Surveys tend to account for these differences by using weights
Weighing some respondents’ responses more heavily to make up for small numbers
Accuracy of weighting depends on the accuracy of one’s assumptions about the relationship b/t respondents and the population at large
Measurement Challenge 2: Question Wording and Sequencing
Survey questions are intended to elicit accurate answers about what respondents believe
But the answers received depend on how you ask the questions and the order in which they are presented
Framing
Phrasing a question in such a way as to give greater weight to one point of view
Priming
Sequence of questions or prelude to a question may lead a respondent to reach for an answer more quickly than they would IRL
The Priming Problem: 2 Examples
Example 1
Stage 1: Show respondent “informational article”
Stage 2: Ask the respondent whether the current administration is respecting the rule of law
Example 2
Stage 1: Ask the respondent question about consumer sentiment (“how satisfied are you with this?”
Stage 2: Ask the respondent aimed at identifying the respondent’s priorities
Measurement Challenge 3: Can we even trust respondents to tell us the truth?
Social desirability bias
People tell you what they think you want to hear (Bradley Effect)
“Cognitive misers”
Many people make do with little information
They say what comes to mind → opinions are fleeting + unstable
Recency Bias
Respondents are likely to vote based on current events related to the issue at bar
Ex: A recent school shooting in a respondent’s neighborhood is likely to influence their opinion regarding gun laws (reactionary as opposed to stable)
Attitude
An organized + consistent manner of thinking/feeling/reacting to a group of people, social issue, or other event in one’s political environment
Ideology
An elaborate set of organized, internally consistent attitudes linked by a common principle (or coalitional politics)
What is the Attitude-Ideology disconnect?
Our partisan identities shape how we acquire + recall information
Informational biases may be a function of selecting into certain news sources OR confirmation bias (we remember what fits our priorities)

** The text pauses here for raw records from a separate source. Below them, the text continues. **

-- ==== Sys2Proof/Machine/Fleet.lean ====
section
/-! DEFINITION. Fleet keys, admissions, station contexts, the floor, firmware update, the ends of Hatbox jobs, and the clear
of the event recorder (chapter 19; R270, R315, R434). -/
namespace Sys2Proof.Machine

/-- The fleet group changed by a function. -/
def onFleet (f : Fleet → Fleet) (s : State) : State := { s with fleet := f s.fleet }
/-- Firmware update state changed by a function. -/
def onFwu (f : Fwu → Fwu) (s : State) : State := { s with fwu := f s.fwu }

/-! ### The floor (R451, R454) -/

/-- The context format written under a floor (R451). -/
def formatWritten (floor : Nat) : Nat := if floor ≤ 0x0300 then 1 else if floor = 0x0301 then 2 else 3

/-- Major and minor version of the running firmware, as a floor gives them. -/
def runningVersion (s : State) : Nat := fwVer s / 2 ^ 16

/-- The floor changes: EV_FLT_FLOOR_CHANGED with its cause (R451). -/
def setFloor (new cause : Nat) (s : State) : State :=
  let old := s.fleet.floor
  let s := onFleet (fun f => { f with floor := new }) s
  if new = old then s else raise 0x0D02 (leBytes 2 old ++ leBytes 2 new ++ leBytes 1 cause) s

/-- FLT_SET_FLOOR's answer. -/
def floorInfo (op : Nat) (s : State) : Bytes :=
  leBytes 1 op ++ leBytes 1 0 ++ leBytes 2 s.fleet.floor ++ leBytes 1 (formatWritten s.fleet.floor)

/-- FLT_SET_FLOOR reads or sets the floor. -/
def setFloorCmd (u : Ump) (s : State) : Reply :=
  let op := u.b8 0
  let f := u.b16 2
  judge ([short u 4, param (decide (1 < op)), param (op == 1 && (decide (f < 0x0300) || decide (runningVersion s < f)))]
    ++ gate 0x0D02 false [] s) s fun _ =>
    if op = 0 then reply (floorInfo 0 s) s
    else
      let t := setFloor f 0 s
      replyFelt u.env.hw 0x403C (floorInfo 1 t) s t

/-- FLT_SET_FLOOR (R451). -/
def execFltSetFloor (m : Ump) (s : State) : Host.Outcome State Fault Refusal := .next (serve 0x0D02 setFloorCmd m s)

/-- FLT_GET_INFO's answer (R454). -/
def fleetInfo (s : State) : Bytes :=
  let f := s.fleet
  leBytes 2 f.id ++ leBytes 2 s.power.devIdx ++ leBytes 2 f.floor ++ leBytes 1 (formatWritten f.floor) ++ leBytes 1 3
    ++ leBytes 2 f.epoch ++ leBytes 2 f.previous ++ leBytes 1 f.admissions.length ++ leBytes 1 f.staged.length
    ++ leBytes 1 (bitsNat [s.power.image == 1, s.fwu.onTrial, s.fwu.committed]) ++ leBytes 1 0
    ++ leBytes 4 f.exports ++ leBytes 4 f.imports ++ leBytes 4 f.refused ++ leBytes 4 f.consumed ++ leBytes 4 f.expired
    ++ leBytes 4 f.dropped

/-- FLT_GET_INFO answers its record. -/
def fltGetInfo (_ : Ump) (s : State) : Reply :=
  judge (gate 0x0D01 false [] s) s fun _ => reply (fleetInfo s) s

/-- FLT_GET_INFO (R454). -/
def execFltGetInfo (m : Ump) (s : State) : Host.Outcome State Fault Refusal := .next (serve 0x0D01 fltGetInfo m s)

/-! ### The fleet key (R444) -/

/-- The device holds a fleet key. -/
def fleetHeld (s : State) : Bool := s.fleet.epoch != 0xFFFF

/-- A new current key: the former one becomes the previous, and staged contexts of an epoch no longer held are discarded. -/
def newFleetKey (id epoch : Nat) (key : Bytes) (s : State) : State :=
  onFleet (fun f =>
    let kept := match Tab.look f.keys f.epoch with
      | some k => [(f.epoch, k)]
      | none => []
    { f with id := id, previous := f.epoch, epoch := epoch, keys := Tab.put kept epoch key
             staged := f.staged.filter fun c => c.epoch == epoch || c.epoch == f.epoch }) s

/-- Erase: both epochs, every admission and every staged context are gone, and the fleet ID is 0 (R444). -/
def eraseFleet (s : State) : State :=
  onFleet (fun f => { f with id := 0, epoch := 0xFFFF, previous := 0xFFFF, keys := [], admissions := [], staged := [] }) s

/-- FLT_SET_KEY up to ST_PENDING. -/
def setFleetKey (u : Ump) (s : State) : Reply :=
  let op := u.b8 0
  let b := u.data.drop 4
  judge ([shortOp u 0 2 (match op with | 0 => 140 | 1 => 4 | _ => 1), param (decide (2 < op)),
      (keysRefused s, ST.notAuthorised)]
    ++ (match op with
      | 0 => blobChecks [5] b
      | 1 => [param (u.b16 2 == 0 || (fleetHeld s && u.b16 2 != s.fleet.id))]
      | _ => [])
    ++ gate 0x0D05 true [.fleetKey] s ++ (if op = 0 then [labelsFull b s, blobStale b s] else [])) s
    fun _ => pending u 0x0D05 [.fleetKey] s

/-- FLT_SET_KEY (R444): its job ends at HATBOX_JOB_DONE. -/
def execFltSetKey (m : Ump) (s : State) : Host.Outcome State Fault Refusal := .next (serve 0x0D05 setFleetKey m s)

/-- FLT_SET_KEY's completion payload. -/
def fleetKeyDone (s : State) : Bytes := leBytes 2 s.fleet.id ++ leBytes 2 s.fleet.epoch

/-- The job of FLT_SET_KEY ends: an install is judged on its body, a generate takes the key drawn (R444). -/
def setFleetKeyDone (a : AsyncCmd) (opens : Bool) (body : Bytes) (hw : Retry) (s : State) : State :=
  let d := a.payload
  match rd d 0 1 with
  | 0 =>
    let id := rd body 0 2
    let e := rd body 2 2
    if !blobOpens (d.drop 4) opens s then endAsync a ST.authFail [] s
    else if id = 0 || (fleetHeld s && id != s.fleet.id) then endAsync a ST.badParam [] s
    else if fleetHeld s && decide (e < s.fleet.epoch) then endAsync a ST.versionMismatch [] s
    else if fleetHeld s && e == s.fleet.epoch then endAsync a ST.ok (fleetKeyDone s) (keepSerial (d.drop 4) s)
    else
      let t := newFleetKey id e (field body 4 32) (keepSerial (d.drop 4) s)
      endVault a hw (fleetKeyDone t) s t
  | 1 =>
    if s.sec.trngFailed then endAsync a ST.faultLasting [] s
    else
      let t := newFleetKey (rd d 2 2) (if fleetHeld s then s.fleet.epoch + 1 else 1) (fit 32 body) s
      endVault a hw (fleetKeyDone t) s t
  | _ => endVault a hw (fleetKeyDone (eraseFleet s)) s (eraseFleet s)

/-! ### The station context (R447, R448)

The spec gives a context's entry types and what each holds, not how a value is laid out: the layouts here are a DESIGN CHOICE
(log entry 75). -/

/-- One entry of a body: type, length, value (R426). -/
def tlvEntry (k : Nat) (v : Bytes) : Bytes := leBytes 1 k ++ leBytes 1 v.length ++ v

/-- The entries of a body, oldest first; `n` bounds how many are read. -/
def tlvEntries : Nat → Bytes → List (Nat × Bytes)
  | 0, _ => []
  | n + 1, d => if d.length < 2 then [] else (rd d 0 1, field d 2 (rd d 1 1)) :: tlvEntries n (d.drop (2 + rd d 1 1))

/-- The value of the first entry of a type; empty where there is none. -/
def tlvValue (k : Nat) (body : Bytes) : Bytes :=
  (((tlvEntries body.length body).find? fun e => e.1 == k).map Prod.snd).getD []

/-- Entry 0x01: key management, pairwise cipher, PMK-R0 name, PMKID, then PMK-R0 and PMK, each behind its length. -/
def contextKeys (x : Station) (b : Bss) : Bytes :=
  let r0 := Config.pmkR0 x.pmk b.ssid x.addr
  leBytes 1 x.akm ++ leBytes 1 x.cipher ++ fit 16 r0.2 ++ fit 16 (Config.pmkid x.pmk (if b.mld = 255 then b.bssid else b.mldAddr) x.addr)
    ++ leBytes 1 x.pmk.length ++ fit x.pmk.length r0.1 ++ x.pmk

/-- PMK of an entry 0x01. -/
def contextPmk (v : Bytes) : Bytes := let n := rd v 34 1; field v (35 + n) n

/-- Seconds left of the PMKSA of a station with the AP of a BSS. -/
def pmkLeft (x : Station) (b : Bss) (s : State) : Nat :=
  match pmksaOf x.addr (apAddress b) s with
  | some p => (p.expires - runTime s) / 1000000000
  | none => 0

/-- Entry 0x02: VLAN, remaining PMK lifetime, session timeout and SSID. -/
def contextSession (x : Station) (b : Bss) (s : State) : Bytes :=
  leBytes 2 x.vlan ++ leBytes 4 (pmkLeft x b s) ++ leBytes 4 x.timeout ++ b.ssid

/-- Entry 0x04: kind of station, flags, streams, U-APSD categories and most octets of an A-MPDU. -/
def contextCaps (x : Station) : Bytes :=
  leBytes 1 x.kind ++ leBytes 1 x.flags ++ leBytes 1 x.streams ++ leBytes 1 x.uapsd ++ leBytes 4 x.maxAmpdu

By altering how we acquire and process new information, partisanship can bias how we form new attitudes and opinions
Where do we get attitudes/opinions?
Opinions can emerge as a result of current news happenings
When the news chatter dies down, opinion may revert to earlier levels
Public opinion can also be shaped by elites (politicians, media personalities, and perceived “experts”
What are two ways in which we interpret public opinion?
Public opinion is disorganized and virtually meaningless
Public opinion is organized and well-structured
What evidence supports the thesis that public opinion is disorganized + virtually meaningless?
People are incapable of knowing everything
When pressed to give an opinion, most respondents are ambivalent
Public opinion swings wildly + without logic
What is the concept of ideological innocence?
Unlike elites, the American voter is “triply lacking”
Limited reference to ideology
Inconsistency b/t opinions
Positions on issues are unstable
Most people’s opinions are “unconstrained”
Opinions are not tied together by general/ideological principles
Attitudes not correlated in expected ways
Liberal on some issues, conservative on others
What evidence supports the thesis that public opinion is organized and well-structured?
Academics overstate the value of political knowledge
The way we assess political knowledge is flawed
Most of the time, voters can rely on heuristics/proxies to make choices that approximate the decisions they would have made with more information + knowledge
Why?
Vote choices often limited to two candidates or
Voting often limited to yes/no on a particular issue
Is the public wise in the aggregate?
Individuals may be ignorant or lack necessary knowledge to make informed political decisions
Is the public just wise about salient things like war or what to name their kid (based on presidential scandal or lack thereof? Or do they know about what happens in between to contextualize those things?